In situations where the simulation has multiple outputs, history matching requires a method for combining the implausibility measure for multiple outputs into a single implausibility metric for the given simulator input. This is usually done by taking the second or third highest individual implausibility metric value to avoid a situation where poor performance of the emulator for a particular output causes a point that is otherwise a good fit to the data from being ruled out [20]. Otherwise, the history matching procedure is the same regardless of the number of simulation outputs.
(d) Implementation with mogp_emulator
The above components are implemented in the
3. Earthquake model
As a concrete example of a complex physical simulator, we examine an earthquake rupture simulation [2,11]. In seismology, the most basic quantity that we can measure about an earthquake is its size, quantified by the seismic moment. The seismic moment is proportional to the relative displacement across the two sides of the fault (known as the slip) multiplied by the area of the fault plane that experienced this slip and a modulus of rigidity. Larger earthquakes occur when either more slip occurs or the area that slipped increases (in nature, these two quantities are correlated so earthquakes get bigger by both increasing the slip and the area simultaneously).
(a) Dynamic earthquake rupture
Earthquake slip can be computed by solving the elastic wave equation coupled to a frictional failure model on the fault [2]. The simulation calculates the size of an earthquake (which can be measured from seismic data) [23] given an initial stress tensor in the material (a quantity that is poorly constrained from seismic data). The simulation computes the earthquake size based on the stress tensor combined with the fault geometry and frictional failure properties, both of which are taken to be known here for the sake of simplicity.
Physically, slip occurs when the shear stress on the fault exceeds the fault strength. Fault strength is determined by a friction law that compares the shear force on a patch of the fault to the normal force acting on that patch of the fault [24]. When this condition is met, the fault slips on this local patch, which changes the forces acting on the other fault patches based on the elastic wave equation. Thus, to make a physical model of an earthquake, we need to specify the initial forces on the fault, the strength of the fault and the elastic medium surrounding the fault. In general, the initial forces on the fault cannot be determined in the earth [25], and we will use a UQ workflow to try and estimate these quantities. A snapshot of the ground shaking from one of the simulations is shown in figure 1—the bumpy line is the rough fault surface, and the colour scale shows the propagation of elastic waves away from the fault due to the slip on the fault.

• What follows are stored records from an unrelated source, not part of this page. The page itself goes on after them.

-- ==== Sys2Proof/Machine/Dispatch.lean ====
section
/-! DEFINITION. Sys2Proof/Machine/Dispatch.lean: one arm per row of the opcode table, each a call of its meaning. -/
namespace Sys2Proof.Machine
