-- ==== Sys2Proof/Certificates/Slice0/Terms.lean ====
section
/-! DEFINITION. Sys2Proof/Certificates/Slice0/Terms.lean: the words the statements are written in: when an instruction
issues, what it leaves alone, and how it leaves its destination. -/
namespace Sys2Proof.Terms

open Sys2Proof.Machine

/-! ## Issuing -/

/-- The block's interval counter has room for `n` more events, after those of its acquires and releases under way (R209). -/
def Room (s : State) (q : Iss) (n : Nat) : Prop := s.hw.wraps q.bk n = false

/-- Path `q.x` of warp `q.wk` issues instruction `i` for the lanes `q.lanes`: no check of Table 12.8, of privilege, of
bounds or of empty registers stops it (R276, R300), the block's interval counter has room (R209), and the path is not held midway
in the pushes of this instruction (R166). -/
def Issues (i : Instr) (s : State) (q : Iss) : Prop :=
  s.Inv ∧ Iss.of s.hw = some q ∧ q.rank2 s.hw i = .ok () ∧ Room s q 1 ∧ q.p.pushing = none

/-- Where a path goes on: at pc + 4, or at the same instruction while rows of it are left to a later pass (R146, R311). -/
def after (q : Iss) : DWord := if q.p.later = 0#32 then q.p.pc + 4#64 else q.p.pc

/-- An operand that names a queue register. -/
def inQueue (u : Use) : Prop := 120 ≤ u.r.toNat ∧ u.r.toNat < 126

/-- Does the instruction pop a token of the engine's queue (R167)? -/
def pops (i : Instr) (e : EngKind) : Bool :=
  (Instr.uses i).any fun u => u.rd && u.r.toNat == (match e with | .matrix => 121 | .copy => 123 | .ring => 125)

/-! ## What stays -/

/-- What an instruction that touches only its own warp leaves alone: the clock, memory, every other warp, every
scratchpad and tag, every partition and control register, and of its own warp everything but the registers, the queues
and the path's progress. -/
structure Framed (i : Instr) (q : Iss) (s t : State) (w : Warp) : Prop where
  warp   : t.hw.warp? q.wk = some w
  others : ∀ k, k ≠ q.wk → t.hw.warp? k = s.hw.warp? k
  clock  : t.clk = s.clk
  memory : t.mem = s.mem
  rest   : t.hw = { s.hw with
    warps := t.hw.warps, fns := t.hw.fns, out := t.hw.out, blocks := t.hw.blocks, cores := t.hw.cores, l2 := t.hw.l2, tried := [] }
  fns    : ∀ f, t.hw.fn f = { s.hw.fn f with ctrs := (t.hw.fn f).ctrs, intstat := (t.hw.fn f).intstat }
  quiet  : q.w.poppedRels i = [] → t.hw.blocks = s.hw.blocks ∧ t.hw.cores = s.hw.cores ∧ t.hw.l2 = s.hw.l2
  kept   : w = { q.w with
    vregs := w.vregs, empty := w.empty, uregs := w.uregs, preds := w.preds, p0 := w.p0, p1 := w.p1, split := w.split, exited := w.exited
    q0 := w.q0, q2 := w.q2, q4 := w.q4 }
  other  : w.path (!q.x) = q.w.path (!q.x)

/-- Queues as an instruction leaves them that pushes nothing: one token less where it reads a pop register (R167). -/
def QueuesPopped (i : Instr) (q : Iss) (w : Warp) : Prop :=
  ∀ e, w.queue e = if pops i e then { q.w.queue e with tokens := (q.w.queue e).tokens.tail } else q.w.queue e

/-- The path goes on at `pc` with its mask, its join stack and its pending monitor, and with the rows that are left. -/
def GoesTo (q : Iss) (w : Warp) (pc : DWord) : Prop :=
  (w.path q.x).pc = pc ∧ (w.path q.x).resume = q.p.later ∧ (w.path q.x).mask = q.p.mask ∧ (w.path q.x).stack = q.p.stack ∧
    (w.path q.x).base = q.p.base ∧ (w.path q.x).mon = q.p.mon ∧ w.split = q.w.split ∧ w.exited = q.w.exited

/-- Registers after a destination `u` has received `val n` per lane: the active lanes' registers of a vector
destination, the lowest lane's value in a uniform one, nothing for zr; every other register as before (R160, R310). -/
def Holds (q : Iss) (w : Warp) (u : Use) (val : Nat → List Word) : Prop :=
  (∀ r n, n < 1024 → w.getV r n =
    if u.r.toNat < 96 ∧ n ∈ q.lanes ∧ q.w.vIndex u ≤ r ∧ r < q.w.vIndex u + u.n then
      (val n).getD (r - q.w.vIndex u) 0#32
    else q.w.getV r n) ∧
  (∀ r, w.getU r =
    if 96 ≤ u.r.toNat ∧ u.r.toNat < 120 ∧ q.w.uIndex u ≤ r ∧ r < q.w.uIndex u + u.n then
      (val (lowest q.lanes)).getD (r - q.w.uIndex u) 0#32
    else q.w.getU r)

/-- Registers as before. -/
def RegsKept (q : Iss) (w : Warp) : Prop := w.vregs = q.w.vregs ∧ w.uregs = q.w.uregs ∧ w.empty = q.w.empty
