/-- O43. Each of these that issues answers a next state. L1WB for a context of the partition, or for all of them, where no engine owns a line it writes back, puts every dirty byte that the core's L1 holds under it into memory and leaves no byte of it dirty; L1INV leaves under it, and under context 0, no valid byte that is not dirty, and loses no dirty byte. L2CLN of a range that the partition owns leaves no line of the range in its slices dirty and keeps every line. No other byte of memory, no register and no other warp changes. -/
def Obligations.CacheSubOperations : Prop :=
  (∀ a s q l, Issues (.l1wb a) s q → q.w.mode = .handler → q.ctxArg s.hw a = some l → ((s.hw.core q.core).l1.map (·.1)).Nodup →
    (∀ c ∈ l, ∀ d ∈ l, c ≠ d → ∀ n, n < 2 ^ 45 → (s.hw.l1 q.core c n).dirty &&& (s.hw.l1 q.core d n).dirty = 0#128) → s.hw.owners = [] →
    ∃ t w, exec (.l1wb a) s = .next t ∧ Serves (.l1wb a) q s t w ∧ (∀ k, k ≠ q.wk → t.hw.warp? k = s.hw.warp? k) ∧
      (∀ c ∈ l, ∀ n k, n < 2 ^ 45 → k < 128 → (s.hw.l1 q.core c n).dirty.getLsbD k = true →
        t.byte (128 * n + k) = Tab.getD (s.hw.l1 q.core c n).bytes k 0#8 ∧ (t.hw.l1 q.core c n).dirty.getLsbD k = false) ∧
      ∀ x, t.byte x = s.byte x ∨ ∃ c ∈ l, (s.hw.l1 q.core c (lineOf x)).dirty.getLsbD (x % 128) = true) ∧
  (∀ a s q l, Issues (.l1inv a) s q → q.w.mode = .handler → q.ctxArg s.hw a = some l → ((s.hw.core q.core).l1.map (·.1)).Nodup →
    ∃ t w, exec (.l1inv a) s = .next t ∧ Serves (.l1inv a) q s t w ∧ Alone q s t ∧ ∀ c n k, n < 2 ^ 45 → k < 128 →
      (t.hw.l1 q.core c n).dirty = (s.hw.l1 q.core c n).dirty ∧
      ((s.hw.l1 q.core c n).dirty.getLsbD k = true → Tab.getD (t.hw.l1 q.core c n).bytes k 0#8 = Tab.getD (s.hw.l1 q.core c n).bytes k 0#8) ∧
      ((c ∈ l ∨ (c = 0 ∧ l ≠ [])) → (s.hw.l1 q.core c n).dirty.getLsbD k = false → (t.hw.l1 q.core c n).valid.getLsbD k = false)) ∧
  (∀ a s q, Issues (.l2cln a) s q → q.w.mode = .handler →
    let base := (groupAt q a 1 ++ groupAt q a 0).toNat
    let len := (groupAt q a 3 ++ groupAt q a 2).toNat
    (len = 0 ∨ len = 2 ^ 64 - 1 ∨ (s.hw.part (s.hw.partOf q.fn)).ownsRange base len = true) →
    ∃ t w, exec (.l2cln a) s = .next t ∧ Serves (.l2cln a) q s t w ∧ Alone q s t ∧
      t.hw.l2.map (fun x => (x.line, x.ctx, x.fill, x.cls)) = s.hw.l2.map (fun x => (x.line, x.ctx, x.fill, x.cls)) ∧
      (len ≠ 0 → ∀ x ∈ t.hw.l2, (s.hw.part (s.hw.partOf q.fn)).owns.slices.getLsbD x.slice = true →
        (len = 2 ^ 64 - 1 ∨ (128 * x.line < base + len ∧ base < 128 * x.line + 128)) → x.dirty = false))

/-- O44. Each of these that issues answers a next state. HALTB on a slot whose generation matches halts, resumes or kills the block, or ends one warp, and delivers status 0, else 1, 2 or 3. CTXSV writes the warp's image to its buffer and CTXLD loads one that lies in no poisoned line and whose WSHAPE is the warp's own: registers, predicates and the frame's addresses stand at their places of Table 11.9. DUMPW waits with reason 31 while started commands of its block are outstanding, its other warps halted; with none, and nothing it must wait for, it writes the dump, complete (STATE 1), and the block rests. RACEW gives the path that trapped a waiver for the address in TRAPPC. -/
def Obligations.HaltsDumpsAndImages : Prop :=
  (∀ d a s q f bk b op, Issues (.haltb d a) s q → q.w.mode = .handler → q.haltFn s.hw = some f →
    bk = bkOf f ((groupAt q a 0).toNat % 4096) → s.hw.block? bk = some b → (groupAt q a 0).toNat % 4096 < 2560 →
    (s.hw.part (s.hw.partOf q.fn)).owns.rings.getLsbD ((groupAt q a 0).toNat % 4096 / 128) = true →
    b.gen = (groupAt q a 0).toNat / 2 ^ 12 % 8 → op = (groupAt q a 1).toNat % 4 →
    let st := if (op = 0 ∧ b.halted = true) ∨ (op = 1 ∧ b.halted = false) then 3
      else if op = 3 ∧ b.nWarps ≤ (groupAt q a 0).toNat / 2 ^ 15 % 32 then 1 else 0
    ∃ t, exec (.haltb d a) s = .next t ∧ t.mem = s.mem ∧
      (bk ≠ q.bk → ∃ w, t.hw.warp? q.wk = some w ∧ Holds q w (Use.dst d) (fun _ => [BitVec.ofNat 32 st]) ∧
        QueuesPopped (.haltb d a) q w ∧ (w.path q.x).pc = after q) ∧
      (op = 0 → (t.hw.block? bk).map (·.halted) = some true) ∧ (op = 1 → b.halted = true → (t.hw.block? bk).map (·.halted) = some false) ∧
      (op = 2 → (t.hw.block? bk).map (fun c => (c.killed, c.halted)) = some (true, false) ∧
        ∀ k w, wkBlock k = bk → bk ≠ q.bk → t.hw.warp? k = some w → w.done = true) ∧
      (op = 3 → st = 0 → bk ≠ q.bk → ∀ w, t.hw.warp? (32 * bk + (groupAt q a 0).toNat / 2 ^ 15 % 32) = some w → w.done = true)) ∧
  (∀ a s q pa, Issues (.ctxsv a) s q → q.w.mode = .handler → AtRest s → (q.w.read64 ((Use.src a).wide 2) q.lane0).toNat % 256 = 0 →
    BufferAt s q true (q.w.read64 ((Use.src a).wide 2) q.lane0) q.w.imageLen pa →
    ∃ t w, exec (.ctxsv a) s = .next t ∧ t.hw.warp? q.wk = some w ∧ stands (w.path q.x) = (after q, q.p.mask, q.p.stack, q.p.base) ∧
      RegsKept q w ∧ numberAt t pa 4 = q.wshape.toNat ∧ (∀ r, r < 96 → numberAt t (pa + 64 + 4 * r) 4 = (q.w.getU r).toNat) ∧
      (∀ r l, r < q.w.vallot → l < 32 * q.w.k → numberAt t (pa + 6144 + 32 * q.w.k + 4 * (32 * q.w.k * r + l)) 4 = (q.w.getV r l).toNat) ∧
      (∀ p l, p < 8 → l < 32 * q.w.k → (t.byte (pa + 6144 + l)).getLsbD p = (q.w.getP p).getLsbD l) ∧
      (∀ f, q.w.frame = some f → numberAt t (pa + 16) 8 = f.p0.pc.toNat ∧ numberAt t (pa + 24) 8 = f.p1.pc.toNat) ∧
      ∀ x, ¬(pa ≤ x ∧ x < pa + q.w.imageLen) → FromOwn s q x (t.byte x)) ∧
  (∀ a s q bs, Issues (.ctxld a) s q → q.w.mode = .handler → AtRest s → (q.w.read64 ((Use.src a).wide 2) q.lane0).toNat % 256 = 0 →
    Iss.getBuf s.hw ⟨s.clk, s.mem⟩ q (q.w.read64 ((Use.src a).wide 2) q.lane0) q.w.imageLen = .ok bs →
    q.bufPoisoned s.hw (env s) (q.w.read64 ((Use.src a).wide 2) q.lane0) q.w.imageLen = none →
    leNat (bs.take 4) = q.wshape.toNat → ∃ t w, exec (.ctxld a) s = .next t ∧ t.hw.warp? q.wk = some w ∧ Alone q s t ∧
      (w.path q.x).pc = after q ∧ (∀ r, r < 96 → (w.getU r).toNat = leNat ((bs.drop (64 + 4 * r)).take 4)) ∧
      (∀ r l, r < q.w.vallot → l < 32 * q.w.k → l < 1024 → (w.getV r l).toNat =
        leNat ((bs.drop (6144 + 32 * q.w.k + 4 * (32 * q.w.k * r + l))).take 4)) ∧
      (∀ p l, 1 ≤ p → p < 8 → l < 32 * q.w.k → l < 1024 → (w.getP p).getLsbD l = (bs.getD (6144 + l) 0#8).getLsbD p) ∧
      (∀ f, w.frame = some f → f.p0.pc.toNat = leNat ((bs.drop 16).take 8))) ∧
  (∀ a s q, Issues (.dumpw a) s q → q.w.mode = .handler → q.slot ≠ 0xFFF →
    (q.w.read64 ((Use.src a).wide 2) q.lane0).toNat % 4096 = 0 → s.hw.startedCmds q.bk ≠ 0 →
    ∃ t, exec (.dumpw a) s = .next t ∧ Waits q t 31 ∧ t.mem = s.mem ∧ ((t.hw.block? q.bk).bind (·.dump)).isSome = true ∧
      ∀ k w, k ≠ q.wk → wkBlock k = q.bk → t.hw.warp? k = some w → w.done = true ∨ w.stopped = true) ∧
  (∀ a s q pa, Issues (.dumpw a) s q → q.w.mode = .handler → q.slot ≠ 0xFFF → Room s q 2 → AtRest s →
    (∀ f ∈ s.hw.flights, f.2.kind = .late → wkBlock f.2.wk ≠ q.bk) →
    (q.w.read64 ((Use.src a).wide 2) q.lane0).toNat % 4096 = 0 → s.hw.startedCmds q.bk = 0 → s.hw.blockElems q.bk = false →
    s.hw.block? q.bk = some q.b → BufferAt s q true (q.w.read64 ((Use.src a).wide 2) q.lane0) (dumpLength s q) pa →
    ∃ t w, exec (.dumpw a) s = .next t ∧ t.hw.warp? q.wk = some w ∧ stands (w.path q.x) = (after q, q.p.mask, q.p.stack, q.p.base) ∧
      RegsKept q w ∧ numberAt t pa 4 = 0x50444D59 ∧ t.byte (pa + 6) = 1#8 ∧ numberAt t (pa + 32) 8 = q.w.trapc.toNat ∧
      numberAt t (pa + 40) 8 = q.w.trappc.toNat ∧ ((t.hw.block? q.bk).bind (·.dump)).isSome = true ∧
      ∀ x, ¬(pa ≤ x ∧ x < pa + dumpLength s q) → FromOwn s q x (t.byte x)) ∧
  (∀ s q f, Issues .racew s q → q.w.mode = .handler → q.w.trapc.toNat % 256 = 0x07 → q.w.frame = some f → ∃ t w, exec .racew s = .next t ∧
    Serves .racew q s t w ∧ Alone q s t ∧ w.frame = some (if f.trapPath then { f with p1 := { f.p1 with waiver := some q.w.trappc } }
      else { f with p0 := { f.p0 with waiver := some q.w.trappc } }))
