-- ==== Sys2Proof/Laws/PerInstr.lean ====
section
/-! SUPPORT. Sys2Proof/Laws/PerInstr.lean: for each instruction, its word decodes to it (R289 to R299). -/
set_option Elab.async false

namespace Sys2Proof

/-! ## Fields inside a field -/

@[simp] theorem pred3?_pred3 (p : BitVec 3) : pred3? (pred3 p) = some p := by
  have h : (pred3 p).extractLsb' 3 4 = 0#4 := slice_high _ _
  rw [pred3?, if_pos h]
  exact congrArg some ((slice_low _ _ 0 3 (by decide)).trans (slice_all p))
@[simp] theorem ccOf_ccPack (c : BitVec 4) (p : BitVec 3) : ccOf (ccPack c p) = c := slice_high _ _
@[simp] theorem ccPred_ccPack (c : BitVec 4) (p : BitVec 3) : ccPred (ccPack c p) = p :=
  (slice_low _ _ 0 3 (by decide)).trans (slice_all p)
@[simp] theorem brp?_brpPack (u n : Bool) (p : BitVec 3) : brp? (brpPack u n p) = some (u, n, p) := by
  have h : (brpPack u n p).extractLsb' 5 2 = 0#2 := slice_high _ _
  have h4 : (brpPack u n p).getLsbD 4 = u := (bit_low _ _ 4 (by decide)).trans (bit_high _ _)
  have h3 : (brpPack u n p).getLsbD 3 = n := (bit_low _ _ 3 (by decide)).trans ((bit_low _ _ 3 (by decide)).trans (bit_high _ _))
  have hp : (brpPack u n p).extractLsb' 0 3 = p := (slice_low _ _ 0 3 (by decide)).trans
    ((slice_low _ _ 0 3 (by decide)).trans ((slice_low _ _ 0 3 (by decide)).trans (slice_all p)))
  rw [brp?, if_pos h, h4, h3, hp]
@[simp] theorem lit4?_lit4 (n : BitVec 4) : lit4? (lit4 n) = some n := by
  have h : (lit4 n).extractLsb' 4 3 = 0#3 := slice_high _ _
  rw [lit4?, if_pos h]
  exact congrArg some ((slice_low _ _ 0 4 (by decide)).trans (slice_all n))
@[simp] theorem lit2?_lit2 (n : BitVec 2) : lit2? (lit2 n) = some n := by
  have h : (lit2 n).extractLsb' 2 5 = 0#5 := slice_high _ _
  rw [lit2?, if_pos h]
  exact congrArg some ((slice_low _ _ 0 2 (by decide)).trans (slice_all n))
@[simp] theorem lit5?_lit5 (n : BitVec 5) : lit5? (lit5 n) = some n := by
  have h : (lit5 n).extractLsb' 5 2 = 0#2 := slice_high _ _
  rw [lit5?, if_pos h]
  exact congrArg some ((slice_low _ _ 0 5 (by decide)).trans (slice_all n))
@[simp] theorem shi?_shiPack (h : BitVec 2) (n : BitVec 5) : shi? (shiPack h n) = some (h, n) := by
  have e : (shiPack h n).extractLsb' 5 4 = 0#4 := (slice_low _ _ 5 4 (by decide)).trans (slice_high _ _)
  have eh : (shiPack h n).extractLsb' 9 2 = h := slice_high _ _
  have en : (shiPack h n).extractLsb' 0 5 = n := (slice_low _ _ 0 5 (by decide)).trans
    ((slice_low _ _ 0 5 (by decide)).trans (slice_all n))
  rw [shi?, if_pos e, eh, en]
theorem scopeOf_bits (s : BitVec 3) (d a b : BitVec 7) (f : BitVec 2) :
    scopeOf ⟨s.getLsbD 2, d, a, b, s.getLsbD 1, s.getLsbD 0, f⟩ = s := by
  refine (joinBit s 2 _ (joinBit s 1 _ ?_)).trans (slice_all s)
  ext i hi
  obtain rfl : i = 0 := by omega
  simp

/-! ## Majors -/

theorem decode_00 (x : FmtA) : decode (packA 0x00#6 x) = major00 x := by
  unfold decode
  rw [majorOf_packA, unpackA_packA]
  rfl

theorem decode_01 (x : FmtA) : decode (packA 0x01#6 x) = major01 x := by
  unfold decode
  rw [majorOf_packA, unpackA_packA]
  rfl

theorem decode_02 (x : FmtA) : decode (packA 0x02#6 x) = major02 x := by
  unfold decode
  rw [majorOf_packA, unpackA_packA]
  rfl

theorem decode_03 (x : FmtA) : decode (packA 0x03#6 x) = major03 x := by
  unfold decode
  rw [majorOf_packA, unpackA_packA]
  rfl

theorem decode_04 (x : FmtA) : decode (packA 0x04#6 x) = major04 x := by
  unfold decode
  rw [majorOf_packA, unpackA_packA]
  rfl

theorem decode_05 (x : FmtA) : decode (packA 0x05#6 x) = major05 x := by
  unfold decode
  rw [majorOf_packA, unpackA_packA]
  rfl

theorem decode_06 (x : FmtA) : decode (packA 0x06#6 x) = major06 x := by
  unfold decode
  rw [majorOf_packA, unpackA_packA]
  rfl

theorem decode_07 (x : FmtA) : decode (packA 0x07#6 x) = major07 x := by
  unfold decode
  rw [majorOf_packA, unpackA_packA]
  rfl

theorem decode_08 (x : FmtI) : decode (packI 0x08#6 x) = major08 x := by
  unfold decode
  rw [majorOf_packI, unpackI_packI]
  rfl

theorem decode_09 (x : FmtI) : decode (packI 0x09#6 x) = major09 x := by
  unfold decode
  rw [majorOf_packI, unpackI_packI]
  rfl
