def loadWitnesses : List Bool :=
  [(0, 0x1F), (4, 0x20), (5, 0), (6, 0x3F)].map (fun (x : Nat × Nat) =>
    let z := BitVec.ofNat 3 x.1; let o := BitVec.ofNat 6 x.2; let s := memo 4 id
    meets (.ld 16#7 8#7 0#3 z o) s fun q => passes s q (plainAsk false x.1) (mAddr q 8#7 o x.1) inMem) ++
  [1, 2, 3].map (fun (x : Nat) =>
    let z := BitVec.ofNat 3 x; let s := memo 4 id
    meets (.ld 16#7 10#7 0#3 z 0#6) s fun q => passes s q (plainAsk false x) (mAddr q 10#7 0#6 x) fun as => !inMem as) ++
  (let s := memo 4 id
   [meets (.ldxW false 16#7 8#7 12#7 false false) s fun q => passes s q (plainAsk false 4) (xAddr q 8#7 12#7 4) inMem,
    meets (.ldxD false 16#7 8#7 12#7 false false) s fun q => passes s q (plainAsk false 5) (xAddr q 8#7 12#7 8) inMem]) ++
  (let s := memo 1 fun h => onW (fun w => { w with q0 := { w.q0 with staging := [36#32] } }) { h with flights := [(3, answer)] }
   [meets (.ldxW false 120#7 8#7 12#7 false false) s fun q => Iss.answered s.hw q == some (3, answer) && s.hw.ownsEngine q.fn q.core .matrix &&
      !q.w.q0.staging.isEmpty && q.w.q0.staging.length + answer.lanes.length < hdrLen (q.w.q0.staging.headD 0#32)]) ++
  (let s := memo 1 id
   [meets (.ldxW false 120#7 8#7 12#7 false false) s fun q => (Iss.answered s.hw q).isNone && passes s q (plainAsk false 4) (xAddr q 8#7 12#7 4) inMem]) ++
  (let s := memo 4 fun h => onP (fun p => { p with pushing := some { kind := .matrix, words := [7#32], rmode := 0#32, nbv := 3#32 } })
     (onW (fun w => { w with q0 := { w.q0 with staging := [36#32] } }) h)
   [match Iss.of s.hw with
    | some q => Memory.wf s.mem && s.hw.wq.isEmpty && decide (q.rank2 s.hw (.fadd false 120#7 6#7 7#7 false false) = .ok ()) && !s.hw.wraps q.bk 1 &&
        q.p.pushing.isSome && q.w.q0.staging.length + 1 < hdrLen (q.w.q0.staging.headD 0#32)
    | none => false])
theorem witness_loads : loadWitnesses.all id = true := by decide +kernel

def homeWitnesses : List Bool :=
  (let s := memo 4 id
   [meets (.ld 16#7 8#7 5#3 4#3 0x23#6) s fun q => passes s q (flagAsk 4 0) (fAddr q 8#7 0x23#6 4) fun as => inMem as && oneCtx s q as,
    meets (.ld 16#7 8#7 1#3 5#3 0x24#6) s fun q => passes s q (flagAsk 8 1) (fAddr q 8#7 0x24#6 5) inMem,
    meets (.ld 16#7 10#7 1#3 4#3 0#6) s fun q => passes s q (flagAsk 4 0) (fAddr q 10#7 0#6 4) fun as => !inMem as])
theorem witness_flag_loads : homeWitnesses.all id = true := by decide +kernel

/-- A load in flight with four words for register 255 - 3, and one for zr. -/
def flight (dreg nreg tag l : Nat) : Flight :=
  ⟨wk0, false, .load l .device 4 false, tag, dreg, nreg, [(0, 0x20400#64), (3, 0x20430#64)],
    [(.mem 0x60400, 0x60131#64), (.mem 0x60430, 0x60131#64)], if l = 1 then [] else [(0, 7#128), (3, 1#128)], 0x10000#64, 1, false, false, 0#32, false, []⟩
def flying (f : Flight) (aux : Nat) : State :=
  memo 4 fun h => { h with flights := [(6, f)], occ := { Occasion.none with unit := 6, aux := aux } }
def returnWitnesses : List Bool :=
  [(252, 4), (999, 1), (256, 2)].map (fun (x : Nat × Nat) =>
    let f := flight x.1 x.2 2 0; let s := flying f 2
    Memory.wf s.mem && s.hw.wq.isEmpty && Tab.find? s.hw.flights 6 == some f && f.tag == s.hw.occ.aux && (s.hw.warp? f.wk).isSome &&
      decide (f.dreg < 1000 ∧ f.nreg ≤ 4 ∧ (f.vals.map (·.1)).Nodup ∧ ∀ x ∈ f.vals, x.1 < 1024)) ++
  (let f := flight 16 1 2 0; let s := flying f 3
   [Memory.wf s.mem && s.hw.wq.isEmpty && decide (f.tag ≠ s.hw.occ.aux)]) ++
  (let f := flight 16 1 0 1; let s := flying f 0
   [match s.hw.warp? f.wk, s.hw.block? (wkBlock f.wk) with
    | some v, some b => Tab.find? s.hw.flights 6 == some f && f.tag == s.hw.occ.aux && !f.replay && !s.hw.elemsOf f.wk &&
        decide (f.dreg < 1000 ∧ f.nreg ≤ 4 ∧ (f.lanes.map (·.1)).Nodup ∧ ∀ x ∈ f.lanes, x.1 < 1024) && (f.accs 4).length == 2 &&
        (Iss.causes s.hw (f.iss v b) (flagAsk 4 0 true (some 6)) (f.accs 4)).isNone && (Iss.held s.hw (f.iss v b) (flagAsk 4 0 true (some 6)) (f.accs 4)).isNone &&
        oneCtx s (f.iss v b) (f.accs 4)
    | _, _ => false]) ++
  (let f := { flight 16 1 2 0 with replay := true }
   let s := memo 4 fun h => { onW (fun w => { w with replayFirst := [6] }) h with flights := [(6, f)], occ := { Occasion.none with unit := 6, aux := 2 } }
   [match s.hw.warp? f.wk with
    | some v => !v.stopped && v.mode == .user && v.held.isNone && s.hw.replayTurn v 6 f
    | none => false])
theorem witness_returns : returnWitnesses.all id = true := by decide +kernel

Figure 1. (a) Snapshot of an earthquake simulation. The bumpy dark line is the fault surface. The colour scale represents the ground motions from the resulting earthquake as the elastic waves carry the stress changes from the slip propagation through the medium. (b) Final slip at the end of a simulation. We compute the seismic moment by integrating the final slip as a function of space. (Online version in colour.)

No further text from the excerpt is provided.